Baker described Floyd as having severe heart disease, and said that as the encounter with Chauvin sent stress hormones and adrenaline coursing through Floyd’s body, “the law enforcement subdual restraint and the neck compression was just more than Mr. Floyd could take by virtue of those heart conditions.”
“It was the stress of that interaction that tipped him over the edge, given his underlying heart disease and his toxicological status,” Nelson said.
Later in the trial, the defense will present its own experts. For now, Nelson used his cross-examinations to bring up Floyd’s drug use and health problems – cardiovascular disease, a severely blocked artery, high blood pressure – trying to provide jurors with a reasonable doubt that Chauvin choked the life out of Floyd. Over and over, he made statements disguised as questions to which the only possible answer was “yes”: There is no reasonable use for methamphetamines bought off the street? There was no bruising found on Floyd’s neck? You did not weigh Mr. Chauvin on the day of this incident, so you don’t know exactly how much force he exerted on Mr. Floyd?
It’s hard to tell how the jurors felt about all this. They are not being shown on the Court TV livestream, but pool reporters in the courtroom described them taking plentiful notes and paying close attention to the charts and illustrations. One of the jurors is a nurse, who was described as “riveted” by Tobin’s testimony.

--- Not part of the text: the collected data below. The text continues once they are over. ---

/-- BDAPPLY (R114): stage by stage, each one product under R69; it writes the elements of its S stages that the destination has. -/
def runBdapply (x : Cmd) : ERes :=
  let n := x.param 7 0
  let b := x.param 13 8
  match x.o0.tens x.c [fmtHQ32], x.o1.tens x.c dbeIn, x.o2.tens x.c dbeIn with
  | some sd, some md, some rd =>
    if md.fmt ≠ rd.fmt then refusedCmd
    else
      let mv := md.dys x.m
      let rv := rd.dysIn x 2 (n * b)
      let out := fun ix => if ix < n * b then
          some (accumulate x.scl (groupsOf (dbeStep md.fmt)
            ((List.range b).map fun q => (matIn x 1 md mv (ix / b) (ix % b) q).mul (at_ rv (ix / b * b + q)))))
        else none
      let w := storeTensor sd x.rnd none out
      { dur := n * ceilDiv b 16 * ceilDiv b 16 + 8, writes := w.1, evs := w.2,
        rd := md.part n b b ++ rd.rows, wr := sd.rows }
  | _, _, _ => refusedCmd

/-! ### Factorisation (R112, R500) -/

/-- First stage, stage count and stage size of FORMK, FACT and INVBLK (R256). -/
def stage0 (x : Cmd) : Nat := x.param 7 0
def stageN (x : Cmd) : Nat := x.param 15 8
def stageB (x : Cmd) : Nat := x.param 21 16

/-- The layout of a per-stage tensor (R500). -/
def perStage (x : Cmd) (d : TDesc) : Bool :=
  d.dim0 == stageB x && d.dim1 == stageB x && decide (stage0 x + stageN x ≤ d.dim2) && stageB x ≠ 0

/-- An intermediate in HQ32 with fraction length `f` (R112): its value, and its flags at an index. -/
def rtoHq32 (f : Nat) (ix : Nat) (v : XV) : Dy × List Ev :=
  let r := storeInt .rto 32 (-(f : Int)) (-128) false v
  (⟨r.1, -(f : Int)⟩, r.2.map fun g => (g, ix))

/-- A row of intermediates in HB16 with a coarse exponent, its fine exponents chosen by block (R59, R112). -/
def rtoHb16 (cexp : Int) (ix : Nat) (row : List Dy) : List Dy × List Ev :=
  let blocks := (List.range (ceilDiv row.length 16)).map fun i => (row.drop (16 * i)).take 16
  let rs := blocks.flatMap fun b =>
    let e := chooseFine .rto fmtHB16 cexp (b.map XV.num)
    b.map fun v =>
      let r := storeBlock .rto fmtHB16 cexp e (-128) false (.num v)
      ((decodeElem fmtHB16 0 cexp e r.1).dy, r.2.map fun g => (g, ix))
  (rs.map (·.1), rs.flatMap (·.2))

/-- A lower-triangular matrix under construction, as a function of row and column. -/
abbrev Mat := Nat → Nat → Dy

def Mat.put (m : Mat) (i j : Nat) (v : Dy) : Mat := fun a b => if a = i ∧ b = j then v else m a b

/-- The rows of the diagonal and lower triangle of the stages a command names. -/
def triRows (x : Cmd) (d : TDesc) : List Run :=
  (List.range (stageN x)).flatMap fun s => (List.range (stageB x)).map fun i => ⟨d, d.ix 0 i (stage0 x + s), i + 1⟩

/-- Rows of every element of the stages a command names. -/
def stageRows (x : Cmd) (d : TDesc) (rows : Nat) : List Run :=
  (List.range (stageN x)).flatMap fun s => (List.range rows).map fun i => ⟨d, d.ix 0 i (stage0 x + s), d.dim0⟩

/-- FORMK of one stage: the values of the diagonal and lower triangle before the store, and the flags of its intermediates. No row of R83
gives those an index: an element of Wt has that of element (0, 0) of its stage, one of G its own (log entry 176). -/
def formStage (x : Cmd) (st sl ph : TDesc) (sv rv pv : List Dy) (idx : List Nat) (k : Nat) : Mat × List Ev :=
  let b := stageB x
  let base := st.ix 0 0 k
  let rows := idx.zipIdx.map fun p => (List.range b).map fun j => matAt sl sv k p.2 j
  let wt := (idx.zip rows).map fun p => rtoHb16 sl.cexp base (p.2.map fun v => (at_ rv p.1).mul v)
  let el := fun i j =>
    let ix := st.ix j i k
    let g := accumulate x.scl (groupsOf 16 ((rows.zip wt).map fun p => (at_ p.1 i).mul (at_ p.2.1 j)))
    let r := rtoHq32 st.frac ix g
    let p := if ph.dim1 = b && ph.dim0 = b && stage0 x + stageN x ≤ ph.dim2 then matAt ph pv k i j
      else if i = j then at_ pv (k * b + i) else Dy.zero
    (r.1.add p, r.2)
  (fun i j => (el i j).1,
   wt.flatMap (·.2) ++ (List.range b).flatMap fun i => (List.range (i + 1)).flatMap fun j => (el i j).2)

/-- The bytes of the row-index lists of the stages that a FORMK names (R500). -/
def Cmd.rowLists (x : Cmd) : Nat × Nat :=
  (x.preg + 2 * x.param 29 22 * stage0 x, x.preg + 2 * x.param 29 22 * (stage0 x + stageN x))

/-- FORMK (R112, R500). -/
def runFormk (x : Cmd) : ERes :=
  let b := stageB x
  let n := stageN x
  let k0 := stage0 x
  let r := x.param 29 22
  match x.o0.tens x.c [fmtHQ32], x.o1.tens x.c [fmtHB16], x.o2.tens x.c [fmtHQ32], x.o3.tens x.c [fmtHQ32] with
  | some st, some sl, some rho, some ph =>
    let phOk := (ph.dim0 == b && ph.dim1 == b && decide (k0 + n ≤ ph.dim2))
      || (ph.dim1 == 1 && ph.dim2 == 1 && (if x.sc.solved then ph.dim0 == x.sc.nVar else true) && decide ((k0 + n) * b ≤ ph.dim0))
    let rhoOk := rho.dim1 == 1 && rho.dim2 == 1 && (if x.sc.solved then rho.dim0 == x.sc.mCon else true)
    if !perStage x st || sl.dim0 ≠ b || sl.dim1 ≠ r || sl.dim2 < k0 + n || r < 16 || 128 < r || r % 16 ≠ 0 || !rhoOk || !phOk
        || x.f.preg = 0 || !inCore x.c x.rowLists.1 x.rowLists.2 then refusedCmd
    else
      let sv := sl.dys x.m
      let rv := rho.dys x.m
      let pv := ph.dys x.m
      let lists := (List.range n).map fun s => (List.range r).map fun q => Rd.le x.m (x.preg + 2 * (r * (k0 + s) + q)) 2
      let good := (lists.takeWhile fun l => l.all fun i => decide (i < rho.dim0)).length
      let stages := ((lists.take good).zipIdx).map fun p => formStage x st sl ph sv rv pv p.1 (k0 + p.2)
      let out := fun ix =>
        let k := ix / (b * b)
        let i := ix / b % b
        let j := ix % b
        if k0 ≤ k && j ≤ i then (stages[k - k0]?).map fun m => XV.num (m.1 i j) else none
      let w := storeTensor st x.rnd none out
      let per := 4 + 2 * ceilDiv r 16 * ceilDiv b 16 * ceilDiv b 16
      { fault := good ≠ n, dur := if good = n then n * per else good * per + 1, writes := w.1,
        evs := (stages.flatMap (·.2)) ++ w.2,
        rd := stageRows x sl r ++ rho.rows ++ ph.rows, aux := [x.rowLists], wr := triRows x st }
  | _, _, _, _ => refusedCmd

The Irish doctor was a star witness, with his askew tie and crooked glasses belying the precision of his testimony. He cited percentages, weights and ratios from memory. Asked by Nelson why there were no bruises on Floyd’s neck, he responded: “When I go to church, I sit on a hard bench. I don’t get bruising on my bottom.” He even narrated a segment of the infamous video by identifying the exact moment of Floyd’s death, when his eyes flickered: “One second he’s alive and one second he’s no longer. That’s the moment the life goes out of his body.”
After that moment, Tobin testified, Chauvin’s knee remained on Floyd’s neck for another 3 minutes and 27 seconds.